Here’s a look at the stock’s latest technical chart.
- Current Price Action/Trends and Pivots: The chart above outlines the stock’s movement over the past year. It’s pretty easy to see the stock’s increase since May from a low at around $113 per share, with the stock pushing now to a new 52-week high. I think CLX has benefitted over the last few months to the “flight to quality” phenomenon I mentioned earlier. That could be positive or negative; the stock would need to keep pushing to more all-time highs to offer any kind of reasonable near-term upside, while a drop below $145 could mark an important bearish turning point.

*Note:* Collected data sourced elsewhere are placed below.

-- ==== Sys2Proof/Word.lean ====
section
/-! DEFINITION. The word types of the PMOVSX machine (00_scope.md R10, R12). -/

namespace Sys2Proof

/-- One byte of memory or of the instruction stream. -/
abbrev Byte := BitVec 8

/-- A 64-bit word: a general register, the instruction pointer, a linear address, a control register. -/
abbrev Word := BitVec 64

/-- The XMM view of a vector register, bits 127:0 (R12); also the widest source operand. -/
abbrev Xmm := BitVec 128

/-- A whole vector register, bits 255:0 (R7, R12). -/
abbrev Vec := BitVec 256

/-- A vector register number, 0 to 15 (10_state.md R20, R23). -/
abbrev VReg := Fin 16

/-- A general register number, 0 to 15 (10_state.md R24). -/
abbrev GReg := Fin 16

end Sys2Proof
end

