-- ==== Sys2Proof/Machine/State.lean ====
section
/-! DEFINITION. The state of the machine as plain data (10_state.md), its reset value, and the reasons a step stops. -/

namespace Sys2Proof.Machine

open Sys2Proof

/-- Memory: linear byte addresses and their bytes (10_state.md R33), addresses strictly rising, no entry equal to
`unlistedByte`. -/
abbrev Memory := List Host.Cell

/-- What an address that is not listed reads as. DESIGN CHOICE (log 4): the spec gives memory no reset contents. -/
def unlistedByte : Byte := 0

/-- The addresses of the list are above `low`, strictly rising and below 2^64, and no entry is `unlistedByte`. -/
def Memory.wfFrom : Nat → Memory → Bool
  | _, [] => true
  | low, (a, b) :: m => decide (low ≤ a) && decide (a < 2 ^ 64) && b != unlistedByte && Memory.wfFrom (a + 1) m

/-- The canonical form of memory. -/
def Memory.wf (m : Memory) : Bool :=
  Memory.wfFrom 0 m

/-- The segment bases (10_state.md R32). -/
structure SegBases where
  cs : Word
  ss : Word
  ds : Word
  es : Word
  fs : Word
  gs : Word
deriving DecidableEq, Repr

/-- The state of the machine. -/
structure State where
  /-- The vector registers `V[0] .. V[15]` (R20); bits 255:128 are no part of them while `VLMAX` is 128 (R7, log 19). -/
  vreg : Vector Vec 16
  /-- The general registers `x[0] .. x[15]` (R24). -/
  gpr : Vector Word 16
  /-- The instruction pointer (R26). -/
  pc : Word
  /-- RFLAGS or EFLAGS (R28). -/
  rflags : Word
  /-- The SIMD control and status register (R29), which no form reads or writes. -/
  mxcsr : BitVec 32
  /-- CR0 (R30). -/
  cr0 : Word
  /-- CR4 (R30). -/
  cr4 : Word
  /-- XCR0 (R30). -/
  xcr0 : Word
  /-- The current privilege level (R30). -/
  cpl : BitVec 2
  /-- The segment bases (R32). -/
  segBase : SegBases
  /-- Memory (R33). -/
  mem : Memory
  /-- The configuration of the run (00_scope.md R5 to R9). -/
  cfg : Config
  /-- THE MODEL'S OWN FIELD: how many instructions have completed; the free values of Config are read at it (log 11). -/
  steps : Nat
deriving DecidableEq, Repr

/-- Why the machine stops with a fault: the exceptions of 60_exceptions.md R120, each the terminal outcome
`Fault(name, code)` (R133). Safe: where the chip would enter a handler, the model stops (log 17). -/
inductive Fault where
  /-- #UD, invalid opcode: raised by the decoder and by the checks of R123 and R125. Safe. -/
  | ud
  /-- #NM, device not available: raised by the check of R126. Safe. -/
  | nm
  /-- #SS(0), stack-segment fault: raised by `MemCheck` on an access through SS (R127). Safe. -/
  | ss
  /-- #GP(0), general protection: raised by `MemCheck` on an access through another segment (R127). Safe. -/
  | gp
  /-- #PF(code), page fault: raised by `MemCheck` (R127). Safe. -/
  | pf (code : BitVec 32)
  /-- #AC(0), alignment check: raised by a misaligned operand (R128). Safe. -/
  | ac
deriving DecidableEq, Repr

/-- Why a step has no meaning in the spec. Safe, each of them: the model stops where the chip would go on. -/
inductive Refusal where
  /-- An instruction without a meaning yet: raised by `exec` alone. Safe. -/
  | notModelled (mnemonic : String)
  /-- The bytes at `pc` are no form of the family (30_encoding.md R62, R80): raised by the fetch. Safe. -/
  | undecoded (why : DecodeRefusal) (bytes : List Byte)
  /-- A memory operand runs over the end of the effective or linear address space (20_memory.md R50). Safe. -/
  | operandWraps
  /-- `pc` would wrap at the top of the address space (10_state.md R27, U21): raised by `finish`, and by the fetch where the
  bytes of an instruction run over the top. Safe. -/
  | pcWraps
  /-- A memory operand lies in device memory (20_memory.md R42). Safe. -/
  | deviceMemory
  /-- The mode is neither `M64` nor `M32` (00_scope.md R5, D2). Safe. -/
  | modeOutsideSpec
  /-- A debug feature is armed (60_exceptions.md R145, U25). Safe. -/
  | debugArmed
deriving DecidableEq, Repr

/-- The configuration before the environment has supplied one (log 3): the spec's defaults for the feature flags (R6),
the family's real-address mode (10_state.md R35), an oracle that admits every access, no device, no END. -/
def resetConfig : Config where
  mode := .other
  hasSse41 := true
  hasAvx := true
  hasAvx2 := true
  law := 48
  memCheck := { rules := [], rest := none }
  devices := []
  endPc := none
  debugArmed := false

/-- The machine right after reset: the last column of the table of 10_state.md R35, PRESUMED (log 1, log 2), since the
spec states no reset value. -/
def State.reset : State where
  vreg := Vector.replicate 16 0
  gpr := Vector.replicate 16 0
  pc := 0x0000FFF0
  rflags := 0x00000002
  mxcsr := 0x1F80
  cr0 := 0x60000010
  cr4 := 0
  xcr0 := 1
  cpl := 0
  segBase := { cs := 0xFFFF0000, ss := 0, ds := 0, es := 0, fs := 0, gs := 0 }
  mem := []
  cfg := resetConfig
  steps := 0

end Sys2Proof.Machine
end

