-- ==== Sys2Proof/Laws/State.lean ====
section
/-! SUPPORT. One lemma per field per update of the state, so that no proof unfolds a record update. -/

namespace Sys2Proof.Machine

open Sys2Proof

@[simp] theorem State.setV_gpr (s : State) (i : VReg) (v : Vec) : (s.setV i v).gpr = s.gpr := rfl
@[simp] theorem State.setV_pc (s : State) (i : VReg) (v : Vec) : (s.setV i v).pc = s.pc := rfl
@[simp] theorem State.setV_rflags (s : State) (i : VReg) (v : Vec) : (s.setV i v).rflags = s.rflags := rfl
@[simp] theorem State.setV_mxcsr (s : State) (i : VReg) (v : Vec) : (s.setV i v).mxcsr = s.mxcsr := rfl
@[simp] theorem State.setV_cr0 (s : State) (i : VReg) (v : Vec) : (s.setV i v).cr0 = s.cr0 := rfl
@[simp] theorem State.setV_cr4 (s : State) (i : VReg) (v : Vec) : (s.setV i v).cr4 = s.cr4 := rfl
@[simp] theorem State.setV_xcr0 (s : State) (i : VReg) (v : Vec) : (s.setV i v).xcr0 = s.xcr0 := rfl
@[simp] theorem State.setV_cpl (s : State) (i : VReg) (v : Vec) : (s.setV i v).cpl = s.cpl := rfl
@[simp] theorem State.setV_segBase (s : State) (i : VReg) (v : Vec) : (s.setV i v).segBase = s.segBase := rfl
@[simp] theorem State.setV_mem (s : State) (i : VReg) (v : Vec) : (s.setV i v).mem = s.mem := rfl
@[simp] theorem State.setV_cfg (s : State) (i : VReg) (v : Vec) : (s.setV i v).cfg = s.cfg := rfl
@[simp] theorem State.setV_steps (s : State) (i : VReg) (v : Vec) : (s.setV i v).steps = s.steps := rfl

@[simp] theorem State.setPc_vreg (s : State) (pc : Word) : (s.setPc pc).vreg = s.vreg := rfl
@[simp] theorem State.setPc_gpr (s : State) (pc : Word) : (s.setPc pc).gpr = s.gpr := rfl
@[simp] theorem State.setPc_rflags (s : State) (pc : Word) : (s.setPc pc).rflags = s.rflags := rfl
@[simp] theorem State.setPc_mxcsr (s : State) (pc : Word) : (s.setPc pc).mxcsr = s.mxcsr := rfl
@[simp] theorem State.setPc_cr0 (s : State) (pc : Word) : (s.setPc pc).cr0 = s.cr0 := rfl
@[simp] theorem State.setPc_cr4 (s : State) (pc : Word) : (s.setPc pc).cr4 = s.cr4 := rfl
@[simp] theorem State.setPc_xcr0 (s : State) (pc : Word) : (s.setPc pc).xcr0 = s.xcr0 := rfl
@[simp] theorem State.setPc_cpl (s : State) (pc : Word) : (s.setPc pc).cpl = s.cpl := rfl
@[simp] theorem State.setPc_segBase (s : State) (pc : Word) : (s.setPc pc).segBase = s.segBase := rfl
@[simp] theorem State.setPc_mem (s : State) (pc : Word) : (s.setPc pc).mem = s.mem := rfl
@[simp] theorem State.setPc_cfg (s : State) (pc : Word) : (s.setPc pc).cfg = s.cfg := rfl
@[simp] theorem State.setPc_steps (s : State) (pc : Word) : (s.setPc pc).steps = s.steps := rfl

@[simp] theorem State.countStep_vreg (s : State) : (s.countStep).vreg = s.vreg := rfl
@[simp] theorem State.countStep_gpr (s : State) : (s.countStep).gpr = s.gpr := rfl
@[simp] theorem State.countStep_pc (s : State) : (s.countStep).pc = s.pc := rfl
@[simp] theorem State.countStep_rflags (s : State) : (s.countStep).rflags = s.rflags := rfl
@[simp] theorem State.countStep_mxcsr (s : State) : (s.countStep).mxcsr = s.mxcsr := rfl
@[simp] theorem State.countStep_cr0 (s : State) : (s.countStep).cr0 = s.cr0 := rfl
@[simp] theorem State.countStep_cr4 (s : State) : (s.countStep).cr4 = s.cr4 := rfl
@[simp] theorem State.countStep_xcr0 (s : State) : (s.countStep).xcr0 = s.xcr0 := rfl
@[simp] theorem State.countStep_cpl (s : State) : (s.countStep).cpl = s.cpl := rfl
@[simp] theorem State.countStep_segBase (s : State) : (s.countStep).segBase = s.segBase := rfl
@[simp] theorem State.countStep_mem (s : State) : (s.countStep).mem = s.mem := rfl
@[simp] theorem State.countStep_cfg (s : State) : (s.countStep).cfg = s.cfg := rfl

@[simp] theorem State.advance_vreg (s : State) (len : Nat) : (s.advance len).vreg = s.vreg := rfl
@[simp] theorem State.advance_gpr (s : State) (len : Nat) : (s.advance len).gpr = s.gpr := rfl
@[simp] theorem State.advance_rflags (s : State) (len : Nat) : (s.advance len).rflags = s.rflags := rfl
@[simp] theorem State.advance_mxcsr (s : State) (len : Nat) : (s.advance len).mxcsr = s.mxcsr := rfl
@[simp] theorem State.advance_cr0 (s : State) (len : Nat) : (s.advance len).cr0 = s.cr0 := rfl
@[simp] theorem State.advance_cr4 (s : State) (len : Nat) : (s.advance len).cr4 = s.cr4 := rfl
@[simp] theorem State.advance_xcr0 (s : State) (len : Nat) : (s.advance len).xcr0 = s.xcr0 := rfl
@[simp] theorem State.advance_cpl (s : State) (len : Nat) : (s.advance len).cpl = s.cpl := rfl
@[simp] theorem State.advance_segBase (s : State) (len : Nat) : (s.advance len).segBase = s.segBase := rfl
@[simp] theorem State.advance_mem (s : State) (len : Nat) : (s.advance len).mem = s.mem := rfl
@[simp] theorem State.advance_cfg (s : State) (len : Nat) : (s.advance len).cfg = s.cfg := rfl
@[simp] theorem State.advance_steps (s : State) (len : Nat) : (s.advance len).steps = s.steps := rfl

@[simp] theorem State.setV_vreg (s : State) (i : VReg) (v : Vec) : (s.setV i v).vreg = s.vreg.set i v := rfl
@[simp] theorem State.setPc_pc (s : State) (pc : Word) : (s.setPc pc).pc = pc := rfl
@[simp] theorem State.countStep_steps (s : State) : s.countStep.steps = s.steps + 1 := rfl
@[simp] theorem State.advance_pc (s : State) (len : Nat) : (s.advance len).pc = nextPc s.cfg.mode s.pc len := rfl

/-- A written vector register reads as what was written. -/
@[simp] theorem State.readV_setV_same (s : State) (i : VReg) (v : Vec) : (s.setV i v).readV i = v := by
  simp [State.readV]

/-- Writing one vector register leaves the others. -/
theorem State.readV_setV_other (s : State) (i q : VReg) (v : Vec) (h : q ≠ i) :
    (s.setV i v).readV q = s.readV q := by
  have hv : (i : Nat) ≠ q := fun e => h (Fin.ext e.symm)
  simp [State.readV, hv]

@[simp] theorem State.readV_setPc (s : State) (pc : Word) (q : VReg) : (s.setPc pc).readV q = s.readV q := rfl
@[simp] theorem State.readV_countStep (s : State) (q : VReg) : s.countStep.readV q = s.readV q := rfl
@[simp] theorem State.readV_advance (s : State) (len : Nat) (q : VReg) : (s.advance len).readV q = s.readV q := rfl

/-! ## A completed form -/

@[simp] theorem complete_pc (s : State) (f : Form) (v : Vec) :
    (complete s f v).pc = nextPc s.cfg.mode s.pc f.len := rfl
@[simp] theorem complete_steps (s : State) (f : Form) (v : Vec) : (complete s f v).steps = s.steps + 1 := rfl
@[simp] theorem complete_gpr (s : State) (f : Form) (v : Vec) : (complete s f v).gpr = s.gpr := rfl
@[simp] theorem complete_rflags (s : State) (f : Form) (v : Vec) : (complete s f v).rflags = s.rflags := rfl
@[simp] theorem complete_mxcsr (s : State) (f : Form) (v : Vec) : (complete s f v).mxcsr = s.mxcsr := rfl
@[simp] theorem complete_cr0 (s : State) (f : Form) (v : Vec) : (complete s f v).cr0 = s.cr0 := rfl
@[simp] theorem complete_cr4 (s : State) (f : Form) (v : Vec) : (complete s f v).cr4 = s.cr4 := rfl
@[simp] theorem complete_xcr0 (s : State) (f : Form) (v : Vec) : (complete s f v).xcr0 = s.xcr0 := rfl
@[simp] theorem complete_cpl (s : State) (f : Form) (v : Vec) : (complete s f v).cpl = s.cpl := rfl
@[simp] theorem complete_segBase (s : State) (f : Form) (v : Vec) : (complete s f v).segBase = s.segBase := rfl
@[simp] theorem complete_mem (s : State) (f : Form) (v : Vec) : (complete s f v).mem = s.mem := rfl
@[simp] theorem complete_cfg (s : State) (f : Form) (v : Vec) : (complete s f v).cfg = s.cfg := rfl

/-- The destination of a completed form holds the result. -/
@[simp] theorem complete_readV_dst (s : State) (f : Form) (v : Vec) : (complete s f v).readV f.dst = v := by
  simp [complete]

/-- A completed form leaves every other vector register. -/
theorem complete_readV_other (s : State) (f : Form) (v : Vec) (q : VReg) (h : q ≠ f.dst) :
    (complete s f v).readV q = s.readV q := by
  simp [complete, State.readV_setV_other _ _ _ _ h]

/-- The frame of a completed form, whatever the result. -/
theorem complete_frame (s : State) (f : Form) (v : Vec) : FormFrame s (complete s f v) f.dst f.len :=
  ⟨⟨rfl, rfl, rfl, rfl, rfl, rfl, rfl, rfl, rfl, rfl⟩, fun _ h => complete_readV_other s f v _ h, rfl⟩

end Sys2Proof.Machine
end

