/-! ## Well-formedness -/

/-- Prefixes without F0, F2 and F3 are harmless (R62). -/
theorem all_harmless_of_legacy {ps : List Pfx} (hrep : ps.any Pfx.isRepeat = false) (hlock : ps.contains .lock = false) :
    ps.all Pfx.harmless = true := by
  rw [List.all_eq_true]
  intro p hp
  have hnr := List.any_eq_false.1 hrep p hp
  cases p with
  | lock => simp [hp] at hlock
  | repne => simp [Pfx.isRepeat] at hnr
  | rep => simp [Pfx.isRepeat] at hnr
  | opSize => rfl
  | addrSize => rfl
  | seg g => rfl

/-- Prefixes that may stand before C4h are harmless and not 66h (R62, R125). -/
theorem all_harmless_of_vex {ps : List Pfx} (h : ps.any Pfx.forbidsVex = false) :
    ps.all Pfx.harmless = true ∧ ps.contains .opSize = false := by
  rw [List.any_eq_false] at h
  refine ⟨List.all_eq_true.2 fun p hp => ?_, ?_⟩
  · have hnf := h p hp
    cases p <;> simp_all [Pfx.forbidsVex, Pfx.harmless]
  · have hnf := h .opSize
    simpa [Pfx.forbidsVex] using hnf

/-- A form that is read after prefixes of distinct classes is well-formed; a REX byte may stand there in `M64` alone. -/
theorem decodeFormat_wf {mode : Mode} {ps : List Pfx} {rex : Option Rex} {bs rest : List Byte} {i : Instr}
    (hm : mode ≠ .other) (hd : distinctClasses ps = true) (hrex : mode = .m64 ∨ rex = none)
    (h : decodeFormat mode ps rex bs = .ok i rest) : i.wf mode = true := by
  rcases decodeFormat_eq_ok h with ⟨tail, -, h⟩ | ⟨tail, -, h⟩
  · obtain ⟨vex1, vex2, op, bs', -, hles, h⟩ := decodeC4_eq_ok h
    obtain ⟨k, f, -, -, -, -, hforbid, -, hrm, rfl⟩ := decodeVexBody_eq_ok h
    obtain ⟨hharm, hsize⟩ := all_harmless_of_vex hforbid
    have hext : mode = .m64 ∨ vex1.getLsbD 7 = true ∧ vex1.getLsbD 6 = true := by
      by_cases h64 : mode = .m64
      · exact .inl h64
      · have hbits := hles h64
        exact .inr ⟨by simpa using congrArg (·.getLsbD 1) hbits, by simpa using congrArg (·.getLsbD 0) hbits⟩
    have hrm' : f.2.wf (uses16 mode ps) = true := decodeRM_wf hrm
    rw [wf_vexInstr]
    simp only [VexEnc.wf, Bool.and_eq_true, Bool.or_eq_true, Bool.not_eq_true', bne_iff_ne, beq_iff_eq, Bool.not_not]
    exact ⟨⟨⟨⟨⟨hm, hd⟩, hsize⟩, hharm⟩, hext⟩, hrm'⟩
  · obtain ⟨op, bs', -, h⟩ := decodeEscape_eq_ok h
    obtain ⟨k, f, -, hrep, hsize, hlock, hrm, rfl⟩ := decodeLegacyBody_eq_ok h
    have hrm' : f.2.wf (uses16 mode ps) = true := decodeRM_wf hrm
    rw [wf_legacyInstr]
    simp only [LegacyEnc.wf, Bool.and_eq_true, Bool.or_eq_true, bne_iff_ne, beq_iff_eq, Option.isNone_iff_eq_none]
    exact ⟨⟨⟨⟨⟨hm, hd⟩, hsize⟩, all_harmless_of_legacy hrep hlock⟩, hrex⟩, hrm'⟩

/-- Every instruction the decoder reads is one the spec admits in the mode (R60 to R73, R83). -/
theorem decode_wf {mode : Mode} {bs rest : List Byte} {i : Instr} (h : decode mode bs = .ok i rest) :
    i.wf mode = true := by
  obtain ⟨hm, ps, tail, hscan, h⟩ := decode_eq_ok h
  obtain ⟨-, hd, -, -⟩ := scanPrefixes_eq_ok hscan
  rcases decodeAfterPrefixes_eq_ok h with ⟨b, bs', -, h64, -, h⟩ | h
  · exact decodeFormat_wf hm hd (.inl h64) h
  · exact decodeFormat_wf hm hd (.inr rfl) h

end Sys2Proof

/-! SUPPORT. How many bytes the decoder can need (30_encoding.md R76, decision D27): each step of the procedure that runs out
of bytes was given few, and the whole procedure fewer than 15. -/

namespace Sys2Proof

open Sys2Proof.Machine

/-- If a sequence runs out of bytes, its first part does or what follows it does. -/
theorem Decoded.andThen_eq_truncated {α β : Type} {d : Decoded α} {f : α → List Byte → Decoded β}
    (h : d.andThen f = .truncated) : d = .truncated ∨ ∃ a r, d = .ok a r ∧ f a r = .truncated := by
  cases d with
  | ok a r => exact .inr ⟨a, r, rfl, h⟩
  | undefinedOpcode => simp [Decoded.andThen] at h
  | refused w => simp [Decoded.andThen] at h
  | truncated => exact .inl rfl

/-! ## Prefixes -/

/-- The five classes of prefixes (R62). -/
def Pfx.classNum : Pfx → Fin 5
  | .opSize => 0
  | .addrSize => 1
  | .seg _ => 2
  | .lock => 3
  | .repne => 4
  | .rep => 4

theorem Pfx.sameClass_iff {p q : Pfx} : p.sameClass q = true ↔ p.classNum = q.classNum := by
  cases p <;> cases q <;> simp [Pfx.sameClass, Pfx.classNum]

theorem distinctClasses_iff_nodup {ps : List Pfx} :
    distinctClasses ps = true ↔ (ps.map Pfx.classNum).Nodup := by
  induction ps with
  | nil => simp [distinctClasses]
  | cons p ps ih =>
    have hp : ps.any p.sameClass = false ↔ p.classNum ∉ ps.map Pfx.classNum := by
      simp [List.any_eq_false, Pfx.sameClass_iff, @eq_comm _ p.classNum]
    simp [distinctClasses, ih, hp]

/-- At most five prefixes stand before a form, one of each class (R62). -/
theorem distinctClasses_length_le {ps : List Pfx} (h : distinctClasses ps = true) : ps.length ≤ 5 := by
  simpa using (distinctClasses_iff_nodup.1 h).length_le_card

/-- If the bytes run out among the prefixes, there are at most five of them, those already seen included. -/
theorem scanPrefixes_truncated {bs : List Byte} {seen : List Pfx} (hd : distinctClasses seen = true)
    (h : scanPrefixes bs seen = .truncated) : bs.length + seen.length ≤ 5 := by
  induction bs generalizing seen with
  | nil => simpa using distinctClasses_length_le hd
  | cons b bs ih =>
    simp only [scanPrefixes] at h
    split at h
    · simp at h
    · rename_i p hp
      split at h
      · simp at h
      · rename_i hnew
        have hd' : distinctClasses (p :: seen) = true := by simpa [distinctClasses, hd] using hnew
        rcases Decoded.andThen_eq_truncated h with h | ⟨ps, rest, -, h⟩
        · have hle := ih hd' h
          simp only [List.length_cons] at hle ⊢
          omega
        · simp at h

/-! ## ModRM, SIB and displacement -/

/-- A displacement has 0, 1, 2 or 4 bytes (R66). -/
theorem dispBytes_mem (a16 : Bool) (mod : BitVec 2) (rm : BitVec 3) (sib : Option Sib) :
    dispBytes a16 mod rm sib ∈ [0, 1, 2, 4] := by
  unfold dispBytes
  repeat' split
  all_goals decide

theorem takeDisp_truncated {n : Nat} {bs : List Byte} (hn : n ∈ [0, 1, 2, 4]) (h : takeDisp n bs = .truncated) :
    bs.length < 4 := by
  match bs with
  | [] => simp
  | [_] => simp
  | [_, _] => simp
  | [_, _, _] => simp
  | b0 :: b1 :: b2 :: b3 :: tail =>
    simp only [List.mem_cons, List.not_mem_nil, or_false] at hn
    rcases hn with rfl | rfl | rfl | rfl <;> simp [takeDisp] at h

- Near-term Keys: Look for a push above $155 per share before taking any kind of short-term bullish trade seriously; the stock could be setting up for another strong push higher, but it is also only a few dollars away from a new downward trend. If the stock breaks below $145 per share, there could be a very attractive opportunity to short the stock or to start buying put options, with near-term support likely to be any where between $135 and $138 per share.